Head hanging low, he barely replied to my question.  Something, indeed, was bothering him, so I tried to look busy while he figured out what he wanted to say.  I’m glad I did.  Eventually MO said: “I hate my life”.  Instead of negating his feelings, I inquired about why he felt this way.  His response: “Everything’s broken.”

Why–you might ask–would I be happy to hear him say this?  For one, because MO is autistic, he usually has difficulty putting his feelings into words, but not this morning.  In addition, because I am an Aspie, I knew exactly what he was feeling and it is something I have struggled with all my life: change.

Well before I was diagnosed with Asperger’s, I recognized how much I disliked change.  I have always desired sameness in my life and any changes that took place set me back tremendously; some changes–even things that have taken place years ago–I still cannot accept.

Yes, I know, change is life, change is growth.  But there has always been something in my brain that wants to keep everything static.  I secretly desire to live in one of those Twilight Zone episodes, where the main character goes about their life exactly the same way every day.  I want to live in a little miniature train set town.  I want to know everything is where I left it.  I don’t want anyone to die or move away or become something other than the role that they have established in my life–teacher, parent, friend, lover.

If something changes, I perceive it as broken.  I want it to be “fixed” and I simply cannot accept it.  I obsess over the change and remind people of how it “used to be”.  It’s never the same.  Sameness is important to me, which is why I completely understand MO’s thought pattern:  life is full of broken things that we cannot put back together.

The Hilltop Steak House–where I once celebrated my marriage–has been leveled and I will never again see the cement cows grazing on the front lawn.  Drugs and alcohol have forever changed MO’s dad from the father he once perceived him to be.  No matter how hard we wish for it, neither MO or I will ever be able to bring my father or our beautiful, loving dog, the Queen Bea, back to us.  These things are broken and unfixable and, yes, it is depressing.  Seriously…how do “normal” people adjust?

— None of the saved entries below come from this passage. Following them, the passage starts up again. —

-- ==== Sys2Proof/Laws/Ops.lean ====
section
/-! SUPPORT. What the shared operations of a scalar instruction do: retirement, results, waiting, records. -/

namespace Sys2Proof.Machine

open Sys2Proof

theorem Runs.getS {s : State} {g : Nat} (h : Runs s g) (r : SReg) : getS s r = sreg s g r := by
  simp [Machine.getS, h.1, sreg]
theorem Runs.spc {s : State} {g : Nat} (h : Runs s g) : curSpc s = (group s g).spc := by simp [curSpc, h.1]
theorem Runs.curGroup {s : State} {g : Nat} (h : Runs s g) : curGroup s = g := by simp [Machine.curGroup, h.1]
theorem Runs.onGroup {s : State} {g : Nat} (h : Runs s g) (k : Nat → State) : onGroup s k = .next (k g) := by
  simp [Machine.onGroup, h.1]

/-- A retirement with no trace setting waiting (R174). -/
theorem retireTo_runs {s : State} {g : Nat} (h : Runs s g) (v : Word) : retireTo s v = retired s g (group s g) v := by
  simp [retireTo, h.1, applyTrace, modGroup, h.2, retired]
theorem retire_runs {s : State} {g : Nat} (h : Runs s g) : retire s = plainDone s g := by
  simp [retire, retireTo_runs h, h.spc, plainDone]
/-- A changed group still runs its instruction. -/
theorem Runs.setGroup {s : State} {g : Nat} (h : Runs s g) (x : Group) (hx : x.trace.next = none) : Runs (setGroup s g x) g :=
  ⟨h.1, by simpa using hx⟩
theorem setS_runs {s : State} {g : Nat} (h : Runs s g) (d : SReg) (v : Word) :
    setS s d v = if d = 0 then s else setGroup s g (setSregOf (group s g) d.toNat v) := by
  simp [setS, h.1, modGroup]
/-- A result written and the instruction retired (R174). -/
theorem result_runs {s : State} {g : Nat} (h : Runs s g) (d : SReg) (v : Word) : result s d v = scalarDone s g d v := by
  unfold result
  rw [setS_runs h]
  split
  · next hd => subst hd; rw [retire_runs h]; simp [plainDone, scalarDone]
  · next hd => rw [retire_runs (h.setGroup _ (by simp [h.2]))]; simp [plainDone, scalarDone, retired]
/-- A change of the group, then a result. -/
theorem result_setGroup {s : State} {g : Nat} (h : Runs s g) (x : Group) (hx : x.trace.next = none) (d : SReg) (v : Word) :
    result (setGroup s g x) d v = retired s g (setSregOf x d.toNat v) (x.spc + 4) := by
  rw [result_runs (h.setGroup x hx)]; simp [scalarDone, retired]
/-- A change of the group, then retirement. -/
theorem retire_setGroup {s : State} {g : Nat} (h : Runs s g) (x : Group) (hx : x.trace.next = none) :
    retire (setGroup s g x) = retired s g x (x.spc + 4) := by
  rw [retire_runs (h.setGroup x hx)]; simp [plainDone, retired]
theorem wait_runs {s : State} {g : Nat} (h : Runs s g) (i : Instr) : wait s i = waitsAgain s g i := by
  simp [wait, h.1, modGroup, waitsAgain]
theorem WalkRuns.getS {s : State} {w : Nat} {x : Walk} (h : WalkRuns s w x) (r : SReg) : getS s r = tget 0 x.s r.toNat := by
  simp [Machine.getS, h.1, h.2]
/-- A result of a walk's instruction (R329). -/
theorem result_walk {s : State} {w : Nat} {x : Walk} (h : WalkRuns s w x) (d : SReg) (v : Word) :
    result s d v = walkDone s w x d v := by
  unfold result retire retireTo setSpc curSpc setS walkDone
  by_cases hd : d = 0
  · simp only [if_pos hd, h.1, h.2]
  · simp only [if_neg hd, h.1, h.2, setWalk_cur, walk_setWalk_same, setWalk_setWalk]
/-- A record of the group's own streams becomes pending (R345). -/
theorem raiseStream_faultable {s : State} {g : Nat} (h : Faultable s g) (r : FaultRec) : raiseStream s g r = pendingDone s g r := by
  simp [raiseStream, inHandler, h.1, h.2.1, modGroup, pendingDone]
theorem raiseScalar_faultable {s : State} {g : Nat} (hr : s.cur = .group g) (h : Faultable s g) (r : FaultRec) :
    raiseScalar s r = pendingDone s g r := by
  simp [raiseScalar, hr, h.2.2, raiseStream_faultable h]
theorem illegal_faultable {s : State} {g : Nat} (hr : s.cur = .group g) (h : Faultable s g) (c : Nat) :
    illegal s c = pendingDone s g (illegalScalarRec s g c) := by
  simp [illegal, raiseScalar_faultable hr h, curGroup, hr]

/-- One issue of a lane instruction whose checks pass (R38, R202). -/
theorem laneIssueAt_runs {s : State} {g : Nat} (h : LaneRuns s g) (n : Nat) (u : Use) (ex : Group → List Bool) (eff : Group → Group)
    (ht : issueTrap (descOf s g) u = none) (hp : (eff (group s g)).lane.park = (group s g).lane.park) :
    laneIssueAt s g n u ex eff = laneNext s g (eff (group s g)) n := by
  obtain ⟨-, hpo, hf, hr⟩ := h
  have adv : ∀ (l : LaneCtx), (advanceLane l n).park = l.park := fun l => by unfold advanceLane; split <;> rfl
  simp only [laneIssueAt, ht, stopsRunOn, hf, bne_self_eq_false, Bool.and_false, Bool.false_and, Bool.false_eq_true, if_false, hpo,
    List.isEmpty_nil, if_true, laneAdvance, modGroup, group_setGroup_same, countIssue, adv, hp, replayDone, hr, setGroup_setGroup, laneNext]
/-- The check of R51 and R57 on an instruction that names registers below V and Q and has no trap of its own. -/
theorem issueTrap_below {s : State} {g : Nat} (u : Use) (h : Below s g u.v u.q) (ht : u.trap = none) :
    issueTrap (descOf s g) u = none := by
  have h1 : (u.v.any fun r => decide ((descOf s g).v ≤ r)) = false := by
    rw [List.any_eq_false]; intro r hr; have := h.1 r hr; simp; omega
  have h2 : (u.q.any fun r => decide ((descOf s g).q ≤ r)) = false := by
    rw [List.any_eq_false]; intro r hr; have := h.2 r hr; simp; omega
  simp [issueTrap, h1, h2, ht]
/-- One issue of a running group's lane instruction that names registers below V and Q. -/
theorem laneIssue_runs {s : State} {g : Nat} (h : LaneRuns s g) (n : Nat) (u : Use) (ex : Group → List Bool) (eff : Group → Group)
    (hb : Below s g u.v u.q) (ht : u.trap = none) (hp : (eff (group s g)).lane.park = (group s g).lane.park) :
    laneIssue s n u ex eff = .next (laneNext s g (eff (group s g)) n) := by
  simp only [laneIssue, onGroup, h.1]
  rw [laneIssueAt_runs h n u ex eff (issueTrap_below u hb ht) hp]

/-- A change of the pod registers touches nothing but them and the times at which chips left reach (R375, R383). -/
@[simp] theorem setPod_work (s : State) (p : Pod) : (setPod s p).work = s.work := rfl
@[simp] theorem setPod_mem (s : State) (p : Pod) : (setPod s p).mem = s.mem := rfl
@[simp] theorem setPod_dies (s : State) (p : Pod) : (setPod s p).dies = s.dies := rfl
@[simp] theorem setPod_regs (s : State) (p : Pod) : (setPod s p).regs = s.regs := rfl
@[simp] theorem setPod_queues (s : State) (p : Pod) : (setPod s p).queues = s.queues := rfl
@[simp] theorem setPod_boot (s : State) (p : Pod) : (setPod s p).boot = s.boot := rfl
@[simp] theorem setPod_time (s : State) (p : Pod) : (setPod s p).time = s.time := rfl
@[simp] theorem setPod_out (s : State) (p : Pod) : (setPod s p).out = s.out := rfl
@[simp] theorem setPod_peers (s : State) (p : Pod) : (setPod s p).pod.peers = p.peers := rfl
@[simp] theorem setPod_chip (s : State) (p : Pod) : (setPod s p).pod.chip = p.chip := rfl
@[simp] theorem setPod_en (s : State) (p : Pod) : (setPod s p).pod.en = p.en := rfl
@[simp] theorem setPod_dup (s : State) (p : Pod) : (setPod s p).pod.dup = p.dup := rfl
@[simp] theorem setPod_ports (s : State) (p : Pod) : (setPod s p).pod.ports = p.ports := rfl
/-- A tile instruction put where its group holds it, in the frame or beside it (R347), touches no register, counter or lane. -/
@[simp] theorem putTile_r (x : Group) (t : Option TileOp) : (putTile x t).r = x.r := by unfold putTile; split <;> rfl
@[simp] theorem putTile_spc (x : Group) (t : Option TileOp) : (putTile x t).spc = x.spc := by unfold putTile; split <;> rfl
@[simp] theorem putTile_lane (x : Group) (t : Option TileOp) : (putTile x t).lane = x.lane := by unfold putTile; split <;> rfl
@[simp] theorem putTile_cnt (x : Group) (t : Option TileOp) : (putTile x t).cnt = x.cnt := by unfold putTile; split <;> rfl
@[simp] theorem putTile_level (x : Group) (t : Option TileOp) : (putTile x t).level = x.level := by unfold putTile; split <;> rfl
@[simp] theorem putTile_pend (x : Group) (t : Option TileOp) : (putTile x t).pend = x.pend := by unfold putTile; split <;> rfl
@[simp] theorem putTile_trace (x : Group) (t : Option TileOp) : (putTile x t).trace = x.trace := by unfold putTile; split <;> rfl

end Sys2Proof.Machine
end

In a tiny way I’m happy, because I now have someone who feels the same as I do. (LOL…feels “the same”!)   Change stinks.  It’s awful.  It creates in us such extreme anxiety for what once was.  Yes, change is going to happen, but I don’t have to accept it.

I’m sure there’s some lesson in all this….I’m just not sure what it is.  Until I find out, I will continue on with my anxiety…only now I have someone who completely understands how I’ve felt my entire life.